::: SUPPLIED MATERIAL

-- ==== Sys2Proof/Machine/IntArith.lean ====
section
/-!
DEFINITION. IntArith.lean: integer arithmetic (R189 to R192).
-/
namespace Sys2Proof

/-- Whether a type of F is signed. -/
def Sg.signed (t : Sg) : Bool := t == .s32
/-- Int(t, v) of a 32-bit value (R189). -/
def Sg.int (t : Sg) (v : Word) : Int := if t.signed then v.toInt else (v.toNat : Int)
/-- Int(t, v) of a pair. -/
def Sg64.int (t : Sg64) (v : Nat) : Int := match t with | .n64 => (v : Int) | .s64 => toSigned 64 v
/-- Whether the type is signed. -/
def Sg64.signed (t : Sg64) : Bool := t == .s64

end Sys2Proof

namespace Sys2Proof.Machine

/-- Bounds of an integer type: signed, width. -/
def intLo (sg : Bool) (w : Nat) : Int := if sg then -((2 ^ (w - 1) : Nat) : Int) else 0
/-- The largest value of an integer type. -/
def intHi (sg : Bool) (w : Nat) : Int := if sg then ((2 ^ (w - 1) : Nat) : Int) - 1 else ((2 ^ w : Nat) : Int) - 1
/-- Sat(t, r) (R8). -/
def clampTo (sg : Bool) (w : Nat) (r : Int) : Int :=
  if r < intLo sg w then intLo sg w else if intHi sg w < r then intHi sg w else r

/-- Write an exact 32-bit result under the effect of R189: clamped with NV under SAT, else modulo 2^32. -/
def Thread.giveInt (t : Thread) (d : Nat) (sat sg : Bool) (r : Int) : Thread :=
  if sat then (t.setN d (wrapNat 32 (clampTo sg 32 r))).raiseNV (clampTo sg 32 r != r)
  else t.setN d (wrapNat 32 r)
/-- The same for a pair (R191). -/
def Thread.giveInt64 (t : Thread) (d : Nat) (sat sg : Bool) (r : Int) : Thread :=
  if sat then (t.setPair d (wrapNat 64 (clampTo sg 64 r))).raiseNV (clampTo sg 64 r != r)
  else t.setPair d (wrapNat 64 r)

/-- The third source: X(C) with CV, else the destination's old value (R189, R200, R202). -/
def LaneCtx.third (c : LaneCtx) (p : Option RPfx) (d : Nat) : Word := c.x (if (pfx p).cv then (pfx p).c else d)

/-- `ADD` (R189). -/
def execAdd (t : Sg) (p : Option RPfx) (r : R3) (s : State) : Res :=
  .next (s.vec fun c => c.t.giveInt r.d (pfx p).sat t.signed (t.int (c.x r.a) + t.int (c.x r.b)))

/-- `ADDI` (R189). -/
def execAddi (p : Option Nat) (r : RI) (s : State) : Res :=
  .next (s.vec fun c => c.t.setX r.d (c.x r.a + riImm p r))

/-- `SUB` (R189). -/
def execSub (t : Sg) (p : Option RPfx) (r : R3) (s : State) : Res :=
  .next (s.vec fun c => c.t.giveInt r.d (pfx p).sat t.signed (t.int (c.x r.a) - t.int (c.x r.b)))

/-- `MUL` (R189). -/
def execMul (t : Sg) (p : Option RPfx) (r : R3) (s : State) : Res :=
  .next (s.vec fun c => c.t.giveInt r.d (pfx p).sat t.signed (t.int (c.x r.a) * t.int (c.x r.b)))

/-- `MULHI` (R189): the floor of the product by 2^32. -/
def execMulhi (t : Sg) (r : R3) (s : State) : Res :=
  .next (s.vec fun c => c.t.setN r.d (wrapNat 32 ((t.int (c.x r.a) * t.int (c.x r.b)).fdiv 4294967296)))

/-- `MAD` (R189). -/
def execMad (t : Sg) (p : Option RPfx) (r : R3) (s : State) : Res :=
  .next (s.vec fun c =>
    c.t.giveInt r.d (pfx p).sat t.signed (t.int (c.x r.a) * t.int (c.x r.b) + t.int (c.third p r.d)))


/-- `ADD64` (R191). -/
def execAdd64 (t : Sg64) (p : Option RPfx) (r : R3) (s : State) : Res :=
  .next (s.vec fun c => c.t.giveInt64 r.d (pfx p).sat t.signed (t.int (c.pair r.a) + t.int (c.pair r.b)))

/-- `SUB64` (R191). -/
def execSub64 (t : Sg64) (p : Option RPfx) (r : R3) (s : State) : Res :=
  .next (s.vec fun c => c.t.giveInt64 r.d (pfx p).sat t.signed (t.int (c.pair r.a) - t.int (c.pair r.b)))

/-- `MUL64` (R191): of pairs modulo 2^64 or saturating, of single registers exact. -/
def execMul64 (t : MulTy) (p : Option RPfx) (r : R3) (s : State) : Res :=
  .next (s.vec fun c =>
    match t with
    | .n64 => c.t.giveInt64 r.d (pfx p).sat false ((c.pair r.a : Int) * c.pair r.b)
    | .s64 => c.t.giveInt64 r.d (pfx p).sat true (toSigned 64 (c.pair r.a) * toSigned 64 (c.pair r.b))
    | .n32 => c.t.setPair r.d (c.n r.a * c.n r.b)
    | .s32 => c.t.setPair r.d (wrapNat 64 (c.i r.a * c.i r.b)))

/-- Quotient and remainder of R190 for a type: signed, width; the borderline cases of its table included. -/
def divRem (sg : Bool) (w a b : Nat) : Nat × Nat :=
  if sg then
    let x := toSigned w a
    let y := toSigned w b
    if y = 0 then (wrapNat w (if 0 ≤ x then intHi true w else intLo true w), a)
    else (wrapNat w (x.tdiv y), wrapNat w (x.tmod y))
  else if b = 0 then (2 ^ w - 1, a)
  else (a / b, a % b)

/-- Quotient and remainder of the operands of an `IDIV` or `IREM`. -/
def LaneCtx.divide (c : LaneCtx) (t : DivTy) (a b : Nat) : Nat × Nat :=
  match t with
  | .n32 => divRem false 32 (c.n a) (c.n b)
  | .s32 => divRem true 32 (c.n a) (c.n b)
  | .n64 => divRem false 64 (c.pair a) (c.pair b)
  | .s64 => divRem true 64 (c.pair a) (c.pair b)

/-- Write a result of the width of a division's type. -/
def Thread.giveDiv (t : Thread) (ty : DivTy) (d v : Nat) : Thread :=
  match ty with
  | .n32 | .s32 => t.setN d v
  | .n64 | .s64 => t.setPair d v

/-- `IDIV` (R190). -/
def execIdiv (t : DivTy) (r : R3) (s : State) : Res :=
  .next (s.vec fun c => c.t.giveDiv t r.d (c.divide t r.a r.b).1)

/-- `IREM` (R190). -/
def execIrem (t : DivTy) (r : R3) (s : State) : Res :=
  .next (s.vec fun c => c.t.giveDiv t r.d (c.divide t r.a r.b).2)

/-- `MIN` (R192). -/
def execMin (t : Sg) (r : R3) (s : State) : Res :=
  .next (s.vec fun c => c.t.setX r.d (if t.int (c.x r.a) ≤ t.int (c.x r.b) then c.x r.a else c.x r.b))

/-- `MAX` (R192). -/
def execMax (t : Sg) (r : R3) (s : State) : Res :=
  .next (s.vec fun c => c.t.setX r.d (if t.int (c.x r.a) ≤ t.int (c.x r.b) then c.x r.b else c.x r.a))

/-- `ABS` (R192). -/
def execAbs (t : AbsTy) (p : Option RPfx) (r : R3) (s : State) : Res :=
  .next (s.vec fun c =>
    match t with
    | .s32 => c.t.giveInt r.d (pfx p).sat true ((c.i r.a).natAbs : Int)
    | .s64 => c.t.giveInt64 r.d (pfx p).sat true ((toSigned 64 (c.pair r.a)).natAbs : Int))

/-- `NEG` (R192). -/
def execNeg (t : AbsTy) (p : Option RPfx) (r : R3) (s : State) : Res :=
  .next (s.vec fun c =>
    match t with
    | .s32 => c.t.giveInt r.d (pfx p).sat true (-(c.i r.a))
    | .s64 => c.t.giveInt64 r.d (pfx p).sat true (-(toSigned 64 (c.pair r.a))))

/-! ## Dot products and widening adds (R200, R201) -/

/-- Byte `i` of a word under an element type: signed or natural. -/
def byteInt (sg : Bool) (v : Word) (i : Nat) : Int :=
  if sg then toSigned 8 (v.toNat / 256 ^ i) else ((v.toNat / 256 ^ i % 256 : Nat) : Int)

/-- `DOT4` (R200). -/
def execDot4 (t : DotTy) (p : Option RPfx) (r : R3) (s : State) : Res :=
  let ta := t == .s8 || t == .s8n8
  let tb := t == .s8 || t == .n8s8
  let sg := t != .n8
  .next (s.vec fun c =>
    let acc : Int := if sg then (c.third p r.d).toInt else ((c.third p r.d).toNat : Int)
    let sum := (List.range 4).foldl (fun a i => a + byteInt ta (c.x r.a) i * byteInt tb (c.x r.b) i) acc
    c.t.giveInt r.d (pfx p).sat sg sum)

/-- `WADD` (R201). -/
def execWadd (t : WaddTy) (p : Option RPfx) (r : R3) (s : State) : Res :=
  let e := (pfx p).ext
  .next (s.vec fun c =>
    let b := c.n r.b
    match t with
    | .n8 => c.t.giveInt r.d (pfx p).sat false ((c.n r.a : Int) + (b / 256 ^ e % 256 : Nat))
    | .s8 => c.t.giveInt r.d (pfx p).sat true (c.i r.a + toSigned 8 (b / 256 ^ e))
    | .n16 => c.t.giveInt r.d (pfx p).sat false ((c.n r.a : Int) + (b / 65536 ^ e % 65536 : Nat))
    | .s16 => c.t.giveInt r.d (pfx p).sat true (c.i r.a + toSigned 16 (b / 65536 ^ e)))

end Sys2Proof.Machine
end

::::::

TASK TO CARRY OUT | In the entries above, how many lines contain the string "raiseNV"? Say only the number.

REPLY | 2